Él sigue caminando, sin responder.

—Jefe, ¿está sordo? —le pregunta el mismo hombre, esbozando una mueca de desprecio— ¿Qué clase de persona es? ¿Das de comer a un perro y no tienes una luca para mí?

Se fija que en la camiseta lleva una imagen del Che Guevara muy desdibujada. El hombre se ha separado de la cuadrilla y ahora camina junto a él. El desconocido apesta a alcohol y a sudor. Tiene un rostro desagradable e insolente.

—¿La gente de la calle no te gustamos?— le pregunta el hombre, que no deja de caminar a su lado, añadiendo—¿Y ese sombrero tan elegante que llevas? Seguro que a mí me quedaría bien. Deja que me lo pruebe.

Enrique siente que crece la indignación en su interior por este acoso. Baraja la posibilidad de enfrentarse con el borracho. Finalmente, se limita a hacer un gesto con la mano para que le deje en paz y acelera un poco el paso, intentando que no parezca que tiene miedo. No soporta las peleas, pero no quiere que esta cuadrilla de colgados crea que es un cobarde. No lo es en absoluto, se dice, pero no quiere estropear la mañana con una discusión con esa chusma.

—Ya veo que eres un cagao culiao— le dice ahora el hombre de la camiseta del Che, con una sonrisa desafiante. De repente, Enrique se detiene. Ya ha tenido suficiente: pase lo que pase no se dejará intimidar ni humillar.
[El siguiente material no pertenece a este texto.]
-- ==== Sys2Proof/Laws/KeepTrain.lean ====
section
/-! SUPPORT. What is kept by the update and reduction engines, barriers and time limits. -/
set_option linter.unusedTactic false
set_option linter.unreachableTactic false
set_option linter.unusedVariables false

namespace Sys2Proof.Machine

variable {Q : List Instr}

/-- A fold over pass one. -/
theorem kept_foldl_pass {α : Type} {f : PassOne → α → PassOne} (hf : ∀ r a, Kept Q r.run.st → Kept Q (f r a).run.st) (l : List α) {r : PassOne} (h : Kept Q r.run.st) : Kept Q (l.foldl f r).run.st := by
  induction l generalizing r with
  | nil => exact h
  | cons a l ih => exact ih (hf r a h)

/-- A fold over a REDUCE at work. -/
theorem kept_foldl_work {α : Type} {f : Work → α → Work} (hf : ∀ r a, Kept Q r.run.st → Kept Q (f r a).run.st) (l : List α) {r : Work} (h : Kept Q r.run.st) : Kept Q (l.foldl f r).run.st := by
  induction l generalizing r with
  | nil => exact h
  | cons a l ih => exact ih (hf r a h)

/-- A fold over a REDUCE at work and what it gathers. -/
theorem kept_foldl_workp {α β : Type} {f : Work × β → α → Work × β} (hf : ∀ r a, Kept Q r.1.run.st → Kept Q (f r a).1.run.st) (l : List α) {r : Work × β} (h : Kept Q r.1.run.st) : Kept Q (l.foldl f r).1.run.st := by
  induction l generalizing r with
  | nil => exact h
  | cons a l ih => exact ih (hf r a h)

/-- A fold over a BROADCAST under way. -/
theorem kept_foldl_cast {α : Type} {f : Casting → α → Casting} (hf : ∀ r a, Kept Q r.st → Kept Q (f r a).st) (l : List α) {r : Casting} (h : Kept Q r.st) : Kept Q (l.foldl f r).st := by
  induction l generalizing r with
  | nil => exact h
  | cons a l ih => exact ih (hf r a h)

theorem State.updSlot_kept {s : State} (c p k : Nat) (f : NormSlot → NormSlot) (hk : Kept Q s) : Kept Q (State.updSlot s c p k f) := by
  unfold State.updSlot
  try dsimp only
  repeat' first
    | with_reducible assumption
    | with_reducible apply State.updEngine_kept
    | with_reducible refine kept_fst ?_ (by with_reducible assumption)
    | split
    | dsimp only
    | fail_if_no_progress with_reducible apply kept_same

theorem State.endUpdate_kept {s : State} (c : Nat) (e : Exec) (d : Fin) (hk : Kept Q s) : Kept Q (State.endUpdate s c e d) := by
  unfold State.endUpdate
  try dsimp only
  repeat' first
    | with_reducible assumption
    | with_reducible apply State.updEngine_kept
    | with_reducible apply State.putBack_kept
    | with_reducible apply State.finish_kept
    | with_reducible apply Run.start_kept
    | with_reducible refine kept_fst ?_ (by with_reducible assumption)
    | split
    | dsimp only
    | fail_if_no_progress with_reducible apply kept_same

theorem State.setLoss_kept {s : State} (p g : Nat) (l : Int) (hk : Kept Q s) : Kept Q (State.setLoss s p g l) := by
  unfold State.setLoss
  try dsimp only
  repeat' first
    | with_reducible assumption
    | with_reducible apply State.odSet_kept
    | with_reducible refine kept_fst ?_ (by with_reducible assumption)
    | split
    | dsimp only
    | fail_if_no_progress with_reducible apply kept_same

theorem State.applyVerdict_kept {s : State} (p g t : Nat) (go : Bool) (cause : Nat) (hk : Kept Q s) : Kept Q (State.applyVerdict s p g t go cause) := by
  unfold State.applyVerdict
  try dsimp only
  repeat' first
    | with_reducible assumption
    | with_reducible apply State.updGroup_kept
    | with_reducible apply State.raise_kept
    | with_reducible apply Gemm.go_kept
    | with_reducible apply State.setLoss_kept
    | with_reducible refine kept_fst ?_ (by with_reducible assumption)
    | split
    | dsimp only
    | fail_if_no_progress with_reducible apply kept_same

theorem State.sendNorm_kept {s : State} (p g dst : Nat) (r : NormRec) (h : Kept Q s) {t : State} (ht : s.sendNorm p g dst r = .ok t) : Kept Q t := State.message_kept _ _ _ _ _ h ht
-- use: refine State.sendNorm_kept _ _ _ _ ?_ (by with_reducible assumption)

theorem State.sendNorms_kept (p g : Nat) (r : NormRec) (l : List Nat) {s : State} (h : Kept Q s) : Kept Q (s.sendNorms p g r l).1 := by
  induction l generalizing s with
  | nil => exact h
  | cons d l ih =>
    unfold State.sendNorms
    split
    · exact ih (State.sendNorm_kept _ _ _ _ h ‹_›)
    · exact ih h

theorem State.giveVerdict_kept {s : State} (v : NormRec) (late : Option (Code × Nat)) (x : Nat × Exec) (hk : Kept Q s) : Kept Q (State.giveVerdict s v late x) := by
  unfold State.giveVerdict
  try dsimp only
  repeat' first
    | with_reducible assumption
    | with_reducible apply State.store_kept
    | with_reducible apply Gemm.go_kept
    | with_reducible apply State.updSlot_kept
    | with_reducible apply State.endUpdate_kept
    | with_reducible refine kept_fst ?_ (by with_reducible assumption)
    | split
    | dsimp only
    | fail_if_no_progress with_reducible apply kept_same

theorem State.takeVerdict_kept {s : State} (p g : Nat) (v : NormRec) (hk : Kept Q s) : Kept Q (State.takeVerdict s p g v) := by
  unfold State.takeVerdict
  try dsimp only
  repeat' first
    | with_reducible assumption
    | with_reducible apply State.updGroup_kept
    | with_reducible apply Gemm.go_kept
    | with_reducible apply State.applyVerdict_kept
    | with_reducible apply State.sendNorms_kept
    | with_reducible apply State.giveVerdict_kept
    | with_reducible refine kept_fst ?_ (by with_reducible assumption)
    | with_reducible refine kept_foldl (fun _ _ _ => ?_) _ ?_
    | with_reducible refine kept_foldl_run (fun _ _ _ => ?_) _ ?_
    | with_reducible refine kept_foldl_work (fun _ _ _ => ?_) _ ?_
    | with_reducible refine kept_foldl_cast (fun _ _ _ => ?_) _ ?_
    | with_reducible refine kept_foldl_pass (fun _ _ _ => ?_) _ ?_
    | with_reducible refine kept_foldl_workp (fun _ _ _ => ?_) _ ?_
    | with_reducible refine kept_foldl_fst (fun _ _ _ => ?_) _ ?_
    | split
    | dsimp only
    | fail_if_no_progress with_reducible apply kept_same

theorem State.abandon_kept {s : State} (p g : Nat) (d : Fin) (hk : Kept Q s) : Kept Q (State.abandon s p g d) := by
  unfold State.abandon
  try dsimp only
  repeat' first
    | with_reducible assumption
    | with_reducible apply State.updGroup_kept
    | with_reducible apply State.endUpdate_kept
    | with_reducible refine kept_fst ?_ (by with_reducible assumption)
    | with_reducible refine kept_foldl (fun _ _ _ => ?_) _ ?_
    | with_reducible refine kept_foldl_run (fun _ _ _ => ?_) _ ?_
    | with_reducible refine kept_foldl_work (fun _ _ _ => ?_) _ ?_
    | with_reducible refine kept_foldl_cast (fun _ _ _ => ?_) _ ?_
    | with_reducible refine kept_foldl_pass (fun _ _ _ => ?_) _ ?_
    | with_reducible refine kept_foldl_workp (fun _ _ _ => ?_) _ ?_
    | with_reducible refine kept_foldl_fst (fun _ _ _ => ?_) _ ?_
    | split
    | dsimp only
    | fail_if_no_progress with_reducible apply kept_same

theorem State.sendUp_kept {s : State} (p g : Nat) (r : NormRec) (hk : Kept Q s) : Kept Q (State.sendUp s p g r) := by
  unfold State.sendUp
  try dsimp only
  repeat' first
    | with_reducible assumption
    | with_reducible apply State.updGroup_kept
    | with_reducible refine State.sendNorm_kept _ _ _ _ ?_ (by with_reducible assumption)
    | with_reducible apply State.abandon_kept
    | with_reducible refine kept_fst ?_ (by with_reducible assumption)
    | split
    | dsimp only
    | fail_if_no_progress with_reducible apply kept_same

theorem State.moveGroup_kept {s : State} (p g t : Nat) (hk : Kept Q s) : Kept Q (State.moveGroup s p g t) := by
  unfold State.moveGroup
  try dsimp only
  repeat' first
    | with_reducible assumption
    | with_reducible apply State.updGroup_kept
    | with_reducible apply State.odAdd_kept
    | with_reducible refine kept_fst ?_ (by with_reducible assumption)
    | split
    | dsimp only
    | fail_if_no_progress with_reducible apply kept_same

theorem State.contribute_kept {s : State} (c : Nat) (e : Exec) (hk : Kept Q s) : Kept Q (State.contribute s c e) := by
  unfold State.contribute
  try dsimp only
  repeat' first
    | with_reducible assumption
    | with_reducible apply State.updGroup_kept
    | with_reducible apply State.updEngine_kept
    | with_reducible apply State.updSlot_kept
    | with_reducible refine kept_fst ?_ (by with_reducible assumption)
    | split
    | dsimp only
    | fail_if_no_progress with_reducible apply kept_same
—¡El señorito se enojó! —exclama el granuja poniendo cara de miedo, de manera teatral— ¿Y qué me vai a hacer?

—Déjalo, Juan, ¡el oficinista está apurado! — grita alguien.

—Oficinista, largo de aquí —dice el hombre de la camiseta del Che, repitiendo el adjetivo «oficinista» como un insulto—: la próxima vez vamos a hablar.

Enfadado y extrañamente decidido, le aguanta la mirada. Un estúpido, un bárbaro. Cada vez hay más en la ciudad. El tal Juan le hace un gesto obsceno con la mano y se reúne con su cuadrilla. Mientras se aleja de la plaza, puede notar las miradas insolentes, llenas de desprecio, de los borrachos. Durante un rato, el perro al que había alimentado lo sigue a cierta distancia. Se detiene dos veces, haciéndole un gesto enérgico para obligarlo a retroceder. Cuando finalmente consigue que el animal se dé la vuelta, lo imagina volviendo a la plaza Echaurren. Tal vez alguno de los borrachos le dé algo. Tal vez el perro sea de alguno de ellos. Minutos más tarde, se encuentra de nuevo en la plaza Justicia y contempla desde la distancia el edificio de la Compañía Chilena Interoceánica de Navegación. Ugarte debe estar en su puesto, en la segunda planta. Su mesa está junto a una ventana pero no teme que lo vea. Ugarte jamás mira por la ventana, no tiene tiempo que perder, el trabajo lo es todo para él. Él, en cambio, desposeído de su trabajo en Rutas, no siente nada por la empresa. El lunes tal vez volverá a sepultarse en el semisótano, entre las carpetas de facturas y documentos semejantes. Pero ahora no. Es incapaz de cruzar el umbral de la compañía como ha hecho tantos días desde hace años. Mientras piensa en eso, se da cuenta que ha llegado hasta el pie del ascensor El Peral. Unos cincuenta metros en vertical separan dos mundos. No duda, tan solo unos segundos de ascensión y dejará atrás el Plan, la Compañía en la que trabaja, el hombre de la camiseta del Che que ha querido intimidarlo, el perro vagabundo, y llegará al mirador del Paseo Yugoslavo, donde está el Palacio Baburizza. Este había sido su mundo años atrás, cuando vivían en la calle Miramar. ¿Cuántas veces lo había llevado su padre para que viera los cuadros del Museo de Bellas Artes que ocupa el palacio?